:: Exercise requirements ::
Quote the entries below from the line with "def execShutdownComplete (s" through the line with "def State.setRec (s", both ends included, and only those lines.

::::::::

/-- REMOVE (R412). -/
def State.slotRemove (s : State) (r : Requester) : State :=
  if s.mayWrite r Reg.SIE_SLOT_CTL_REMOVE.key && s.running .sie && s.slotState == 5 then
    (s.put Reg.SIE_SLOT_CTL_REMOVE 1).startRemoval
  else s

def execSlotRemove (r : Requester) (s : State) : Host.Outcome State Fault Refusal := ok (s.slotRemove r)

/-- POWER_FAULT (R410, R413). -/
def execPowerFault (s : State) : Host.Outcome State Fault Refusal :=
  s.onSlot (fun s =>
    let s := s.put Reg.SIE_SLOT_STATUS_PWR_FAULT 1
    if s.slotState = 2 then s.slotFault 2
    else if s.driveUp then s.driveGone.slotFault 2
    else s)

/-- SLOT_PERST_RELEASE (R410): 100 ms of reset are over. -/
def execSlotPerstRelease (s : State) : Host.Outcome State Fault Refusal :=
  s.onSlot (fun s => if s.slotState = 2 then s.put Reg.SIE_SLOT_STATUS_STATE 3 else s)

/-- SLOT_TRAINING_DONE (R410, R411): the link reaches a speed and width, 0 where it does not train; below what is declared the
slot enters FAULT. -/
def execSlotTrainingDone (speed : Fin 6) (width : Fin 9) (s : State) : Host.Outcome State Fault Refusal :=
  s.onSlot (fun s =>
    if s.slotState != 3 then s
    else if speed.val < s.get Reg.SIE_SLOT_CFG_SPEED || width.val < s.get Reg.SIE_SLOT_CFG_WIDTH then s.slotFault 1
    else
      let s := ((s.put Reg.SIE_SLOT_STATUS_DLL_ACTIVE 1).put Reg.SIE_SLOT_STATUS_DLL_CHG 1).put Reg.SIE_SLOT_STATUS_STATE 4
      (s.put Reg.SIE_SLOT_STATUS_SPEED (s.get Reg.SIE_SLOT_CFG_SPEED)).put Reg.SIE_SLOT_STATUS_WIDTH (s.get Reg.SIE_SLOT_CFG_WIDTH))

/-- An entry is matched against the drive's active namespaces (R414). LBA_SHIFT is 9 or 12; an entry with another value matches no
format (DEDUCED, log entry 69). -/
def State.matchNs (s : State) (l : List DriveNs) (i : Nat) : State :=
  if !s.flag (Reg.NS_VALID i) then s.put (Reg.NS_PRESENT i) 0
  else match l.find? (fun n => n.nsid == s.get (Reg.NS_NSID i)) with
    | none => s.put (Reg.NS_PRESENT i) 2
    | some n =>
      let s := s.put (Reg.NS_NSZE i) n.nsze
      if n.shift = s.get (Reg.NS_LBA_SHIFT i) && (n.shift == 9 || n.shift == 12) && !n.metadata then s.put (Reg.NS_PRESENT i) 1
      else (s.put (Reg.NS_PRESENT i) 3).raise .sie 8 [(8, i)]

/-- IDENTIFY_DONE (R410, R414). -/
def execIdentifyDone (namespaces : List DriveNs) (s : State) : Host.Outcome State Fault Refusal :=
  s.onSlot (fun s =>
    if s.slotState != 4 then s
    else
      let s := (List.range 64).foldl (fun s i => s.matchNs namespaces i) s
      ((s.put Reg.SIE_SLOT_STATUS_STATE 5).put Reg.SIE_SLOT_CTL_POWER_ON 0).raise .sie 5 [])

/-- CAP_TO_EXPIRY (R410). -/
def execCapToExpiry (s : State) : Host.Outcome State Fault Refusal :=
  s.onSlot (fun s => if s.slotState = 4 then s.slotFault 3 else s)

/-- REMOVAL_DRAIN_TIMEOUT (R412): the commands left complete with DRIVE_GONE, and CC.SHN is written. -/
def execRemovalDrainTimeout (s : State) : Host.Outcome State Fault Refusal :=
  s.onSlot (fun s => if s.slotState = 6 && !s.sie.shn then (s.finishAll (fun c => c.ns) 10).shutDrive else s)

/-- SHUTDOWN_COMPLETE (R412): or its 10 s are over. -/
def execShutdownComplete (s : State) : Host.Outcome State Fault Refusal :=
  s.onSlot (fun s => if s.slotState = 6 && s.sie.shn then (s.slotDark 1).put Reg.SIE_SLOT_CTL_REMOVE 0 else s)

/-- SLOT_LINK_DOWN (R413). The spec names no cause of SLOT_FAULT for it: the cause is free. -/
def execSlotLinkDown (s : State) : Host.Outcome State Fault Refusal :=
  s.onSlot (fun s =>
    if s.driveUp then
      let (v, s) := s.takeFree
      s.driveGone.slotFault (v % 256)
    else s)

/-! ## Recordings (R416 to R420) -/

/-- CHUNK_TICKS (R417). -/
def State.chunkTicks (s : State) (k : Nat) : Nat := 8 * 2 ^ s.get (Reg.REC_CHUNK_LOG2 k)

/-- The flow list of a recording. -/
def State.recFlows (s : State) (k : Nat) : List Nat :=
  (List.range (min 64 (s.get (Reg.REC_FLOWS k)))).map (fun q => bits (s.rd (0x0D190020 + 256 * k + q / 2 * 4)) (16 * (q % 2)) 16)

/-- Bytes that a flow contributes per tick (R418). -/
def State.recBytes (s : State) (f : Nat) : Nat :=
  let g := s.geometry f
  g.channels * g.samples * sampleBytes g.format

/-- Bytes of data in a chunk. -/
def State.chunkData (s : State) (k : Nat) : Nat := s.chunkTicks k * sumOf (s.recFlows k) s.recBytes

/-- The size of a chunk in 4 KiB blocks. -/
def State.chunkBlocks (s : State) (k : Nat) : Nat := 1 + ceilDiv (s.chunkData k) 4096

/-- 2 MiB units of staging. -/
def State.recUnits (s : State) (k : Nat) : Nat := ceilDiv (s.get (Reg.REC_STAGE k) * s.chunkBlocks k * 4096) 2097152

def State.recRt (s : State) (k : Nat) : Option RecRt := s.sie.recs.find? (·.index == k)
def State.setRec (s : State) (x : RecRt) : State :=
  { s with sie := { s.sie with recs := x :: s.sie.recs.filter (fun y => y.index != x.index) } }

/-- START is refused with BAD_REC (R417). -/
def State.badRec (s : State) (k : Nat) : Bool :=
  let i := s.get (Reg.REC_NS k)
  let n := s.get (Reg.REC_FLOWS k)
  let a := s.get (Reg.REC_START_LBA k)
  let l := s.get (Reg.REC_LBAS k)
  s.get (Reg.NS_PRESENT i) != 1 || s.get (Reg.NS_LBA_SHIFT i) != 12 || s.get (Reg.NS_FUNC i) != s.get (Reg.REC_FUNC k)
    || n < 1 || 64 < n || l < s.chunkBlocks k || s.get (Reg.NS_NSZE i) < a + l || s.recordingThere i a l (some k)

/-- The first chunk boundary at or after a tick (R420). -/
def chunkBoundary (ct t : Nat) : Nat := ceilDiv t ct * ct

/-- Of two STOPs the earlier takes effect, and the recording is STOPPING then. -/
def stopAt (old : Option Nat) (t : Nat) : Nat := match old with | some u => min u t | none => t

::::::::

:: Your response ::
def execShutdownComplete (s : State) : Host.Outcome State Fault Refusal :=
  s.onSlot (fun s => if s.slotState = 6 && s.sie.shn then (s.slotDark 1).put Reg.SIE_SLOT_CTL_REMOVE 0 else s)

/-- SLOT_LINK_DOWN (R413). The spec names no cause of SLOT_FAULT for it: the cause is free. -/
def execSlotLinkDown (s : State) : Host.Outcome State Fault Refusal :=
  s.onSlot (fun s =>
    if s.driveUp then
      let (v, s) := s.takeFree
      s.driveGone.slotFault (v % 256)
    else s)

/-! ## Recordings (R416 to R420) -/

/-- CHUNK_TICKS (R417). -/
def State.chunkTicks (s : State) (k : Nat) : Nat := 8 * 2 ^ s.get (Reg.REC_CHUNK_LOG2 k)

/-- The flow list of a recording. -/
def State.recFlows (s : State) (k : Nat) : List Nat :=
  (List.range (min 64 (s.get (Reg.REC_FLOWS k)))).map (fun q => bits (s.rd (0x0D190020 + 256 * k + q / 2 * 4)) (16 * (q % 2)) 16)

/-- Bytes that a flow contributes per tick (R418). -/
def State.recBytes (s : State) (f : Nat) : Nat :=
  let g := s.geometry f
  g.channels * g.samples * sampleBytes g.format

/-- Bytes of data in a chunk. -/
def State.chunkData (s : State) (k : Nat) : Nat := s.chunkTicks k * sumOf (s.recFlows k) s.recBytes

/-- The size of a chunk in 4 KiB blocks. -/
def State.chunkBlocks (s : State) (k : Nat) : Nat := 1 + ceilDiv (s.chunkData k) 4096

/-- 2 MiB units of staging. -/
def State.recUnits (s : State) (k : Nat) : Nat := ceilDiv (s.get (Reg.REC_STAGE k) * s.chunkBlocks k * 4096) 2097152

def State.recRt (s : State) (k : Nat) : Option RecRt := s.sie.recs.find? (·.index == k)
def State.setRec (s : State) (x : RecRt) : State :=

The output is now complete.